The Air Force will rely on a blend of manned and unmanned tactical aviation for “at least this generation” because of the need for planes that can survive contested airspace, according to the service’s chief of staff.
“The bottom line is that, for at least this generation, 10 years and probably 30 or more, there will be a continuing need for a blend of both remotely and manned operations where we will be able to act and not be overly constrained if the threat environment escalates,” Gen. Norton Schwartz told an audience recently at the Stimson Center in Washington.

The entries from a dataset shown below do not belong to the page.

/-- `{W, W, W, s}` as a number (42 R203). -/
theorem toNat_threeCopies (W : BitVec 42) (spare : BitVec 2) :
    (W ++ W ++ W ++ spare : BitVec 128).toNat =
      (W.toNat <<< 86) ||| (W.toNat <<< 44) ||| (W.toNat <<< 2) ||| spare.toNat := by
  rw [BitVec.toNat_append, BitVec.toNat_append, BitVec.toNat_append]
  simp only [Nat.shiftLeft_or_distrib, ← Nat.shiftLeft_add, Nat.reduceAdd]

end Sys2Proof.Machine

/-! PROOF. The stages of DecodeMask from cleared results, and what BCN_VOTE and BCN_DECODE leave (42_beacon_decoder.md
R181, R182, R184, R185, R194 to R200, R203). -/

namespace Sys2Proof.Machine

open Sys2Proof

section

variable {m : Bytes16} {V : BitVec 42} (s : State) (hV : V = votedWord m)
include hV

/-- Stages 1 to 4 of a decode: the results hold the vote and the protocol field, the rest is 0 (42 R184, R193, R194). -/
theorem decodeMask_clearBeacon {p : BitVec 2} (hp : V.extractLsb' 40 2 = p) :
    decodeMask m (clearBeacon s) = dispatchProto V (s.setBcn { voteOnly V with proto := p }) := by
  rw [decodeMask_eq, ← hV, ← hp]
  rfl

/-- Stage 8 accepts protocol 1 (42 R200). -/
theorem decodeMask_protocolOne (h1 : V.extractLsb' 40 2 = 1) :
    decodeMask m (clearBeacon s) = { s with
      bcn := { voteOnly V with
        proto := 1, token := V.extractLsb' 16 24, resv := V.extractLsb' 0 16, rssiOut := s.brssi }
      status := okStatus s.status.keyed false true, outlen := 0 } := by
  rw [decodeMask_clearBeacon s hV h1, dispatchProto_one _ h1]
  rfl

/-- Stage 4 drops protocols 2 and 3 (42 R194). -/
theorem decodeMask_protocolOther (h2 : 2 ≤ (V.extractLsb' 40 2).toNat) :
    decodeMask m (clearBeacon s) = { s with
      bcn := { voteOnly V with proto := V.extractLsb' 40 2 },
      status := droppedStatus s.status.keyed .protocol, outlen := 0 } := by
  have hne {p : BitVec 2} (hp : p.toNat < 2) : protoField V ≠ p := fun h => by
    rw [← protoField, h] at h2
    omega
  rw [decodeMask_clearBeacon s hV rfl, dispatchProto_other _ (hne (by decide)) (hne (by decide))]
  rfl

variable (h0 : V.extractLsb' 40 2 = 0)
include h0

/-- Stage 5 drops a foreign sphere (42 R195). -/
theorem decodeMask_foreignSphere (hs : V.extractLsb' 32 8 ≠ s.bcfg) :
    decodeMask m (clearBeacon s) = { s with
      bcn := { voteOnly V with sphere := V.extractLsb' 32 8 },
      status := droppedStatus s.status.keyed .sphere, outlen := 0 } := by
  have hend (b : BeaconRegs) := dispatchProto_sphere (s := s.setBcn b) h0 hs
  rw [decodeMask_clearBeacon s hV h0, hend]
  rfl

variable (hs : V.extractLsb' 32 8 = s.bcfg)
include hs

/-- Stage 6 ends without a key (42 R196). -/
theorem decodeMask_unkeyed (hk : s.status.keyed = false) :
    decodeMask m (clearBeacon s) = { s with
      bcn := { voteOnly V with
        sphere := V.extractLsb' 32 8, enc := V.extractLsb' 0 16 ++ V.extractLsb' 16 16 },
      status := errStatus false .notKeyed, outlen := 0 } := by
  have hend (b : BeaconRegs) := dispatchProto_unkeyed (s := s.setBcn b) h0 hs hk
  rw [decodeMask_clearBeacon s hV h0, hend, errorStatus, setBcn_status, hk]
  rfl

variable (hk : s.status.keyed = true) {d : Half × Half}
  (hd : d = rc5Dec s.subkeys (V.extractLsb' 16 16) (V.extractLsb' 0 16))
include hk hd

/-- Stage 6b drops a time word outside the window (42 R197). -/
theorem decodeMask_late (ht : timeValid d.1 s.now = false) :
    decodeMask m (clearBeacon s) = { s with
      bcn := { voteOnly V with
        sphere := V.extractLsb' 32 8, enc := V.extractLsb' 0 16 ++ V.extractLsb' 16 16, dec := d.2 ++ d.1 },
      status := droppedStatus true .time, outlen := 0 } := by
  have hend (b : BeaconRegs) := dispatchProto_late (s := s.setBcn b) h0 hs hk hd ht
  rw [decodeMask_clearBeacon s hV h0, hend, dropStatus, setBcn_status, hk]
  rfl

/-- Stage 7 accepts protocol 0 (42 R198, R199). -/
theorem decodeMask_accept (ht : timeValid d.1 s.now = true) :
    decodeMask m (clearBeacon s) = { s with
      bcn := { voteOnly V with
        proto := 0, sphere := V.extractLsb' 32 8, enc := V.extractLsb' 0 16 ++ V.extractLsb' 16 16,
        dec := d.2 ++ d.1, loc := d.2.extractLsb' 10 6, prof := d.2.extractLsb' 7 3, off := d.2.extractLsb' 3 4,
        flags := d.2.extractLsb' 0 3, rssiOut := adjustedRssi s.brssi (d.2.extractLsb' 3 4) }
      status := okStatus true false true, outlen := 0 } := by
  have hend (b : BeaconRegs) := dispatchProto_accept (s := s.setBcn b) h0 hs hk hd ht
  rw [decodeMask_clearBeacon s hV h0, hend, completeStatus, setBcn_status, hk]
  rfl

end

/-- The length check of BCN_VOTE and BCN_DECODE on the register itself (42 R181, R182). -/
theorem toNat_ne_sixteen {n : BitVec 13} : n.toNat ≠ 16 ↔ n ≠ 16 :=
  not_congr (BitVec.toNat_inj (x := n) (y := 16))

/-- BCN_DECODE of a 16-byte input decodes it (42 R182). -/
theorem exec_bcnDecode_mask {s : State} (h : s.inlen = 16) :
    exec .bcnDecode s = .next (decodeMask (readMask s) (clearBeacon s)) := by
  rw [exec, execBcnDecode, bcnDecode, if_neg (by simp [h])]

/-- BCN_DECODE of any other length (42 R182). -/
theorem exec_bcnDecode_invalidLength {s : State} (h : s.inlen ≠ 16) :
    exec .bcnDecode s = .next { s with
      bcn := BeaconRegs.zero, status := errStatus s.status.keyed .invalidLength, outlen := 0 } := by
  rw [exec, execBcnDecode, bcnDecode, if_pos (toNat_ne_sixteen.mpr h), raiseError_eq]
  rfl

/-- Settles O46: a 16-byte input is decoded, and stage 8 accepts it. -/
theorem bcnDecodeAcceptsProtocolOne : Obligations.BcnDecodeAcceptsProtocolOne := fun s _ hn hV h1 =>
  (exec_bcnDecode_mask hn).trans (congrArg Host.Outcome.next (decodeMask_protocolOne s hV h1))

/-- Settles O47: a 16-byte input is decoded, the time word passes, and stage 7 accepts it. -/
theorem bcnDecodeAcceptsProtocolZero : Obligations.BcnDecodeAcceptsProtocolZero := fun s _ _ hn hV h0 hs hk hd ht =>
  (exec_bcnDecode_mask hn).trans
    (congrArg Host.Outcome.next (decodeMask_accept s hV h0 hs hk hd ((timeValid_iff _ _).mpr ht)))

/-- Settles O48: the length check, then the stage in which each clause ends. -/
theorem bcnDecodeEndsShortInOrder : Obligations.BcnDecodeEndsShortInOrder := by
  refine fun s => ⟨exec_bcnDecode_invalidLength, fun V hn hV => ?_⟩
  rw [exec_bcnDecode_mask hn]
  refine ⟨fun h2 => ?_, fun h0 hs => ?_, fun h0 hs hk => ?_, fun h0 hs hk d hd ht => ?_⟩
  · rw [decodeMask_protocolOther s hV h2]
  · rw [decodeMask_foreignSphere s hV h0 hs]
  · rw [decodeMask_unkeyed s hV h0 hs hk]
  · rw [decodeMask_late s hV h0 hs hk hd (Bool.eq_false_iff.mpr (mt (timeValid_iff _ _).mp ht))]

Schwartz said remotely piloted aircraft, or unmanned aerial systems (UAS), are a “largely benign airspace platform” and cannot survive in contested airspace.
“As a result, there will be a continuing need for manned tactical aviation, which can survive and perform missions despite the advances of both state and non-state active cells,” Schwartz said.
Schwartz’s comments fit with the Pentagon’s continuing focus in the Asia-Pacific region, a region characterized with advances in Anti-Access/Area Denial (A2/AD) threats, where a potential adversary, such as China, gears up for a potential United States presence by focusing on preventing entrance to a space (anti-access) or restricting movement within a space (area denial).
While the Defense Department has increased its use of UASs for intelligence, surveillance and reconnaissance (ISR) over the past 10 years, much of that was in uncontested airspace over Iraq and Afghanistan.
Schwartz’s comments also come as a budget battle between Capitol Hill lawmakers and the Pentagon heats up. The Defense Department in February announced it would cancel the Block 30 variant of Northrop Grumman’s [NOC] Global Hawk ISR UAS in the fiscal year 2013 budget in favor of maintaining the legacy, and manned, U-2 spy plane. The House Armed Services Air and Land Forces subcommittee is calling for preventing DoD from shutting down the Block 30 by recommending adding $263.3 million to the Pentagon’s $75 million request for the Block 30 in the FY ’13 budget.
“If the outcome is to restore force structure to the Air Force, it needs to come with the resources to assure it is good, it is resourced to do the training, the exercise, the sustainment and so on that is required,” Schwartz said. “To just indicate ‘keep it and make it work’ is not a satisfactory solution, in my opinion.”